Piast Gliwice - po bardzo dobrym meczu w swoim wykonaniu - pokonał Pogoń Szczecin 3:0 w meczu 17. kolejki piłkarskiej Ekstraklasy. Bohaterem spotkania okazał się doświadczony Tomasz Jodłowiec, który dwukrotnie pokonał golkipera rywali! Taka sztuka udała mu się w Ekstraklasie po raz pierwszy. Do ciekawej sytuacji doszło w końcówce meczu, kiedy bramkarz Pogoni Łukasz Załuska obejrzał czerwoną kartkę i między słupkami musiał zastąpić go... nominalny napastnik.

Mający ostatnio świetną serię szczecinianie zaczęli agresywnie i szybko zdobyli przewagę w środku pola. Aktywny był zwłaszcza Sebastian Kowalczyk. Wystarczył jednak jeden atak gospodarzy, by na tablicy wyników wyświetliło się 1:0. Joel Valencia wrzucił piłkę w kierunku rozpędzonego Martina Konczkowskiego, ten łatwo ograł Ikera Guarrotxenę i dograł do środka - a tam Tomasz Jodłowiec uderzył tak, że piłka znalazła się w siatce bramki "Portowców". Łukasz Załuska nawet nie zareagował, a pomocnik gliwiczan mógł się cieszyć ze swojej drugiej bramki w tym sezonie.

Chwilę później po kolejnej akcji w wykonaniu Valencii celnie uderzył Patryk Dziczek, ale tym razem bramkarz Pogoni był na posterunku.

Po 17 minutach gry gospodarze prowadzili już dwiema bramkami. Mariusz Malec zahaczył w polu karnym Michala Papadopulosa i sędzia Paweł Gil bez namysłu wskazał na "jedenastkę". Do karnego podszedł Aleksandar Sedlar i pewnie go wykorzystał. Dla Serba to trzeci gol w rozgrywkach - i trzeci z "jedenastki".

Piłkarze Pogoni starali się odrobić straty, ale wobec dobrze zorganizowanego w defensywie zespołu Piasta niewiele byli w stanie zrobić. W 37. minucie z dystansu mocno uderzał Hubert Matynia, ale piłka przeleciała nad poprzeczką bramki Frantiszka Placha. Trzy minuty później z kolei ładnie "wypalił" Jorge Felix, ale Załuska dobrą interwencją wybił piłkę. Mecz mógł się podobać, był szybki z obu stron, widzowie nie mogli narzekać na nudę.

Szczecinianie dwie doskonałe okazje do zdobycia gola mieli w 43. minucie, ale w obu sytuacjach nie popisał się Radosław Majewski - dwa razy natomiast bardzo dobrze interweniował Plach.
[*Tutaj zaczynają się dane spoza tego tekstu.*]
/-- Settles O11: the word a read puts together has the store's bytes in order. -/
theorem bytesReadFromAStore : Obligations.BytesReadFromAStore :=
  ⟨fun size m a _ hk => byteOfWord_readWord size m a hk, fun _ _ => ⟨rfl, rfl⟩⟩

/-- Settles O15: a fetch is a function of the instruction store and MEM_SIZE, which every step keeps. -/
theorem storesNeverChangeFetch : Obligations.StoresNeverChangeFetch := by
  intro s t h
  obtain ⟨himem, hsize⟩ := step_keeps_imem_memSize h
  exact ⟨himem, fun a => by rw [State.fetchWord, State.fetchWord, himem, hsize]⟩

end Sys2Proof.Machine

/-! SUPPORT. One clock edge of the pipeline (40_pipeline.md): the units the EX stage reads, where it redirects, the next value
of the PC, the latches and the registers, and the cycles that have a bubble in EX. -/

namespace Sys2Proof.Machine

open Sys2Proof

/-! ### The units of the datapath -/

/-- The ALU's zero output is 1 exactly when its result is 0 (40_pipeline.md R120). -/
theorem zeroOutput_iff (v : Word) : zeroOutput v = true ↔ v = 0 := beq_iff_eq

/-- A difference is 0 exactly for equal operands, so a BEQ is taken on equality (40_pipeline.md R120, R130). -/
theorem zeroOutput_subtract (a b : Word) : zeroOutput (alu (some .subtract) a b) = true ↔ a = b :=
  (zeroOutput_iff _).trans sub_eq_zero

/-- The bypass of a read port applies to every index, 0 included (40_pipeline.md R121). -/
theorem rfRead_eq (s : State) (i : Reg) :
    s.rfRead i = if s.memWb.regWrite = true ∧ s.memWb.writeReg = i then s.memWb.value else s.reg i :=
  (rfRead_eq_writeBack s i).trans (MemWb.get_writeBack s.memWb s.regs i)

/-- The forwarding unit's chain of choices (40_pipeline.md R125), its comparisons read as propositions. -/
theorem forwardSel_eq (s : State) (src : Reg) :
    s.forwardSel src =
      if s.exMem.regWrite = true ∧ s.exMem.writeReg ≠ 0 ∧ s.exMem.writeReg = src then 2
      else if s.memWb.regWrite = true ∧ s.memWb.writeReg ≠ 0 ∧ s.memWb.writeReg = src then 1 else 0 := by
  simp only [State.forwardSel, Bool.and_eq_true, bne_iff_ne, beq_iff_eq, and_assoc]
  rfl

/-- EX/MEM's producer is chosen whenever it writes the register, other than register 0. -/
theorem forwardSel_eq_two (s : State) (src : Reg) :
    s.forwardSel src = 2 ↔ s.exMem.regWrite = true ∧ s.exMem.writeReg ≠ 0 ∧ s.exMem.writeReg = src := by
  rw [forwardSel_eq]
  split
  next hex => exact iff_of_true rfl hex
  next hex => exact iff_of_false (by split <;> decide) hex

/-- MEM/WB's producer is chosen if EX/MEM does not write the register. Register 0 in EX/MEM needs no exception: the register
MEM/WB writes is the same one, and is not 0. -/
theorem forwardSel_eq_one (s : State) (src : Reg) :
    s.forwardSel src = 1 ↔ s.memWb.regWrite = true ∧ s.memWb.writeReg ≠ 0 ∧ s.memWb.writeReg = src ∧
      ¬(s.exMem.regWrite = true ∧ s.exMem.writeReg = src) := by
  rw [forwardSel_eq]
  split
  next hex =>
    obtain ⟨hw, -, hsrc⟩ := hex
    exact iff_of_false (by decide) fun ⟨_, _, _, hnot⟩ => hnot ⟨hw, hsrc⟩
  next hex =>
    split
    next hwb =>
      obtain ⟨hw, hne, rfl⟩ := hwb
      exact iff_of_true rfl ⟨hw, hne, rfl, fun ⟨hw', hsame⟩ => hex ⟨hw', hsame ▸ hne, hsame⟩⟩
    next hwb => exact iff_of_false (by decide) fun ⟨hw, hne, hsrc, _⟩ => hwb ⟨hw, hne, hsrc⟩

/-- There is no fourth selection (40_pipeline.md R125). -/
theorem forwardSel_cases (s : State) (src : Reg) :
    s.forwardSel src = 0 ∨ s.forwardSel src = 1 ∨ s.forwardSel src = 2 := by
  rw [forwardSel_eq]
  split
  next => exact .inr (.inr rfl)
  next =>
    split
    next => exact .inr (.inl rfl)
    next => exact .inl rfl

/-- Operand A by its selection (40_pipeline.md R127). -/
theorem opA_eq (s : State) (src : Reg) :
    s.opA src = if s.forwardSel src = 2 then s.exMem.aluResult
      else if s.forwardSel src = 1 then s.memWb.value else s.idEx.rd1 := by
  unfold State.opA
  rcases forwardSel_cases s src with h | h | h <;> rw [h] <;> rfl
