-- ==== Sys2Proof/Certificates/Slice0/Obligations.lean ====
section
/-! DEFINITION. The statements about the model, for the provers. Words are written as numbers from the spec's own
encodings (`wordNNN`, `wordXNN`, `wordXYN`), so that a statement about an instruction says which word it is; a next
state is written as the old state with the fields that change, so that everything else is its frame. -/

open Sys2Proof Sys2Proof.Machine

/-! ### Encoding -/

/-- Decoding the word of a well-formed instruction gives that instruction (30_encoding.md R84 to R91). -/
def Obligations.DecodeInvertsEncode : Prop :=
  ∀ i : Instr, i.wellFormed = true → decode (encode i) = .ok i

/-- What decodes is well formed, and its word is the one decoded: no two words share an instruction term. -/
def Obligations.EncodeInvertsDecode : Prop :=
  ∀ (w : Word) (i : Instr), decode w = .ok i → i.wellFormed = true ∧ encode i = w

/-- Words of the spec's own examples, one or more a family, decode to what they stand for. -/
def Obligations.SpecWordsDecode : Prop :=
  decode 0x6005 = .ok (.ldImm 0 5) ∧ decode 0x7003 = .ok (.addImm 0 3) ∧ decode 0xA2F0 = .ok (.ldI 0x2F0) ∧
  decode 0xF055 = .ok (.storeRegs 0) ∧ decode 0xF355 = .ok (.storeRegs 3) ∧ decode 0x2208 = .ok (.call 0x208) ∧
  decode 0x05EE = .ok (.ret 5) ∧ decode 0x5231 = .ok (.seReg 2 3 1) ∧ decode 0x8014 = .ok (.add 0 1) ∧
  decode 0x820E = .ok (.shl 2 0) ∧ decode 0xC00A = .ok (.rnd 0 10) ∧ decode 0xE5A1 = .ok (.keyu 5) ∧
  decode 0xF30A = .ok (.getk 3) ∧ decode 0xF118 = .ok (.ldStVx 1) ∧ decode 0xF433 = .ok (.bcd 4) ∧
  decode 0xD125 = .ok (.drw 1 2 5) ∧ decode 0x0123 = .error (.unknownOpcode 0x0123)

/-- A word decodes to an instruction exactly when it matches that instruction's row of the opcode table, and no other
row matches it. -/
def Obligations.DecodeFollowsOpcodeTable : Prop :=
  ∀ (w : Word) (i : Instr), (∃ j, decode w = .ok j ∧ j.row = i.row) ↔ i.row.matches w

/-- The unknown encodings are those of R92 and no others, and a step that fetches one takes UnknownOpcode with the
opcode. -/
def Obligations.UnknownWordsAreExactlyThese : Prop :=
  (∀ w : Word, decode w = .error (.unknownOpcode w) ↔ unknownWord w.toNat) ∧
  (∀ w : Word, (∃ i, decode w = .ok i) ↔ ¬ unknownWord w.toNat) ∧
  (∀ s : State, s.halted = false → s.fetchable = true → unknownWord (s.word s.pc.toNat).toNat →
    step s = .next (s.faulted (.unknownOpcode (s.word s.pc.toNat)) (some (s.word s.pc.toNat))))

/-! ### The step -/

/-- When the core runs and the two bytes at `PC`, big-endian and both in program space, decode to an instruction, the
step is that instruction's meaning at this state (the meaning makes the advance of `PC` itself). -/
def Obligations.StepRunsDecodedInstr : Prop :=
  ∀ (s : State) (i : Instr), s.halted = false → 0x200 ≤ s.pc.toNat → s.pc.toNat + 2 ≤ 0xEA0 →
    decode (BitVec.ofNat 16 ((s.byte s.pc.toNat).toNat * 256 + (s.byte (s.pc.toNat + 1)).toNat)) = .ok i →
    step s = exec i s
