-- ==== Sys2Proof/Laws/Params.lean ====
section
/-! SUPPORT. What memory holds after a reset with any font (70_reset_and_hazards.md R251), and what a step and an
instruction with a font as an argument can do. -/

namespace Sys2Proof

/-! ### The font -/

/-- A legal font has 80 bytes, below program space. -/
theorem Font.wf_iff (f : Font) : f.wf = true ↔ f.base + 80 ≤ 0x200 ∧ f.data.length = 80 := by
  simp only [Font.wf, Bool.and_eq_true, decide_eq_true_eq]

theorem Config.font_wf : Config.font.wf = true := by decide

theorem Config.fontData_length : Config.fontData.length = 80 := by decide

namespace Machine

/-! ### Memory at reset -/

theorem Memory.zeroed_fits :
    Config.fontBase + (List.replicate Config.fontData.length (0 : Byte)).length ≤ Config.memSize := by
  simp only [List.length_replicate, Config.fontData_length, Config.memSize, Config.fontBase]; omega

theorem Memory.wf_zeroed : Memory.wf Memory.zeroed = true := by
  delta Memory.zeroed
  exact Memory.wf_writeAll rfl _ _ Memory.zeroed_fits

/-- Every byte of the zeroed memory is 0. -/
theorem Memory.read_zeroed (a : Nat) : Memory.read Memory.zeroed a = 0 := by
  delta Memory.zeroed
  rw [Memory.read_writeAll rfl _ _ Memory.zeroed_fits]
  split
  · exact List.getElem_replicate ..
  · rename_i h
    rw [List.length_replicate] at h
    rw [Memory.read, Memory.unlisted, if_neg (by rw [Config.fontData_length] at h; omega)]

theorem Memory.wf_loaded {font : Font} (hf : font.wf = true) {image : List Byte} (hi : image.length ≤ 3232) :
    Memory.wf (Memory.loaded font image) = true := by
  have := (Font.wf_iff font).1 hf
  have hd : font.base + font.data.length ≤ Config.memSize := by simp only [Config.memSize]; omega
  have hm : Config.progBase + image.length ≤ Config.memSize := by simp only [Config.memSize, Config.progBase]; omega
  rw [Memory.loaded]
  exact Memory.wf_writeAll (Memory.wf_writeAll Memory.wf_zeroed _ _ hd) _ _ hm

section Loaded
variable {font : Font} {image : List Byte} (hf : font.wf = true) (hi : image.length ≤ 3232)
include hf hi

/-- After a reset the image stands at 0x200, in file order. -/
theorem Memory.read_loaded_image {k : Nat} (hk : k < image.length) :
    Memory.read (Memory.loaded font image) (Config.progBase + k) = image[k] := by
  have hl := (Font.wf_iff font).1 hf
  have hd : font.base + font.data.length ≤ Config.memSize := by simp only [Config.memSize]; omega
  have hm : Config.progBase + image.length ≤ Config.memSize := by simp only [Config.memSize, Config.progBase]; omega
  rw [Memory.loaded]
  exact Memory.read_writeAll_at (Memory.wf_writeAll Memory.wf_zeroed _ _ hd) hm hk

/-- Outside the image, memory after a reset is FONT_DATA at FONT_BASE and 0 everywhere else. -/
theorem Memory.read_loaded_outside {a : Nat} (ha : a < Config.progBase ∨ Config.progBase + image.length ≤ a) :
    Memory.read (Memory.loaded font image) a = if font.base ≤ a then font.data.getD (a - font.base) 0 else 0 := by
  have hl := (Font.wf_iff font).1 hf
  have hd : font.base + font.data.length ≤ Config.memSize := by simp only [Config.memSize]; omega
  have hm : Config.progBase + image.length ≤ Config.memSize := by simp only [Config.memSize, Config.progBase]; omega
  rw [Memory.loaded, Memory.read_writeAll_outside (Memory.wf_writeAll Memory.wf_zeroed _ _ hd) hm ha,
    Memory.read_writeAll Memory.wf_zeroed _ _ hd, Memory.read_zeroed]
  by_cases h : font.base ≤ a
  · by_cases h' : a - font.base < font.data.length
    · rw [dif_pos ⟨h, h'⟩, if_pos h, List.getD_eq_getElem _ _ h']
    · rw [dif_neg (fun hh => h' hh.2), if_pos h, List.getD_eq_default _ _ (by omega)]
  · rw [dif_neg (fun hh => h hh.1), if_neg h]

end Loaded

@[simp] theorem resetAt_mem (font : Font) : (State.resetAt font).mem = Memory.loaded font [] := rfl

/-- A byte of memory after a reset with no image. -/
theorem resetAt_byte {font : Font} (hf : font.wf = true) (a : Nat) :
    (State.resetAt font).byte a = if font.base ≤ a then font.data.getD (a - font.base) 0 else 0 := by
  have ha : a < Config.progBase ∨ Config.progBase + ([] : List Byte).length ≤ a := by
    rw [List.length_nil, Nat.add_zero]; exact Nat.lt_or_ge a _
  rw [State.byte, resetAt_mem, Memory.read_loaded_outside hf (Nat.zero_le _) ha]

/-- `Reset(image)` with an image that fits. -/
theorem resetWithAt_ok {font : Font} {image : List Byte} (h : image.length ≤ 3232) {s : State} :
    resetWithAt font image s =
      .next { State.reset with mem := Memory.loaded font image, draws := s.draws } := if_pos h

/-- `Reset(image)` with an image that does not fit. -/
theorem resetWithAt_refused {font : Font} {image : List Byte} (h : 3232 < image.length) {s : State} :
    resetWithAt font image s = .refused (.imageTooLong image.length) := if_neg (Nat.not_le.2 h)

/-! ### The font as an argument of the step -/

/-- A font reaches LD F,Vx alone. -/
theorem execAt_eq_exec (font : Font) {i : Instr} (hi : ∀ x, i ≠ .ldF x) (s : State) : execAt font i s = exec i s := by
  cases i
  case ldF x => exact absurd rfl (hi x)
  all_goals rfl

theorem execLdFAt_ok {base : Nat} {x : RegIdx} {s : State} (h : (s.getV x).toNat ≤ 15) :
    execLdFAt base x s =
      .next { s with pc := s.pc + 2, i := BitVec.ofNat 12 (base + 5 * (s.getV x).toNat) } := by
  refine attempt_ok ?_
  rw [ldFBody, glyphOperand_ok (s := s.advancePc) h]
  rfl

theorem execLdFAt_error {base : Nat} {x : RegIdx} {s : State} (h : 15 < (s.getV x).toNat) :
    execLdFAt base x s =
      .next (takeFault (.fontIndexOutOfRange (s.getV x)) (some (encode (.ldF x))) s) := by
  refine attempt_error ?_
  rw [ldFBody, glyphOperand_error (s := s.advancePc) h]
  rfl

end Machine

end Sys2Proof
end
Na przerwę drużyna Waldemara Fornalika schodziła więc z dwubramkową przewagą.

Po powrocie na boisko pierwszą groźną akcję przeprowadzili goście, ale po strzale Zvonimira Kożulja piłka minęła cel. Podobnie było, kiedy z drugiej strony uderzał Felix. Z kolei w 51. minucie ładnie z dystansu trafił Dziczek: piłka przeszła minimalnie nad poprzeczką.

W drugiej połowie tempo gry spadło. Gliwiczanie pilnowali prowadzenia - co nie znaczy, że nie atakowali. Jeden z takich wypadów przyniósł im trafienie na 3:0. To była koronkowa akcja: Felix zagrał do Kirkeskova, który wycofał do Jodłowca, a ten po raz drugi wpisał się na listę strzelców! 33-letni zawodnik po raz pierwszy w swojej karierze w Ekstraklasie zdobył dwa gole w meczu.

"Portowcy" odpowiedzieli mocnym uderzeniem Adama Buksy, ale bardzo dobrą obroną popisał się Plach. Chwilę później niecelnie uderzał Kowalczyk.

W 81. minucie Załuska na środku boiska nieprzepisowo powstrzymał szarżującego Valencię. Zobaczył czerwoną kartkę - a ponieważ goście mieli już wykorzystany limit zmian, między słupkami stanął nominalny napastnik, 18-letni Adrian Benedyczak. Gliwiczanom nie udało się jednak wykorzystać tej przewagi i wynik 3:0 nie uległ już zmianie.

Piast dopisał więc do swego konta 3 punkty: obecnie ma ich 29 i zajmuje czwarte miejsce w ligowej tabeli.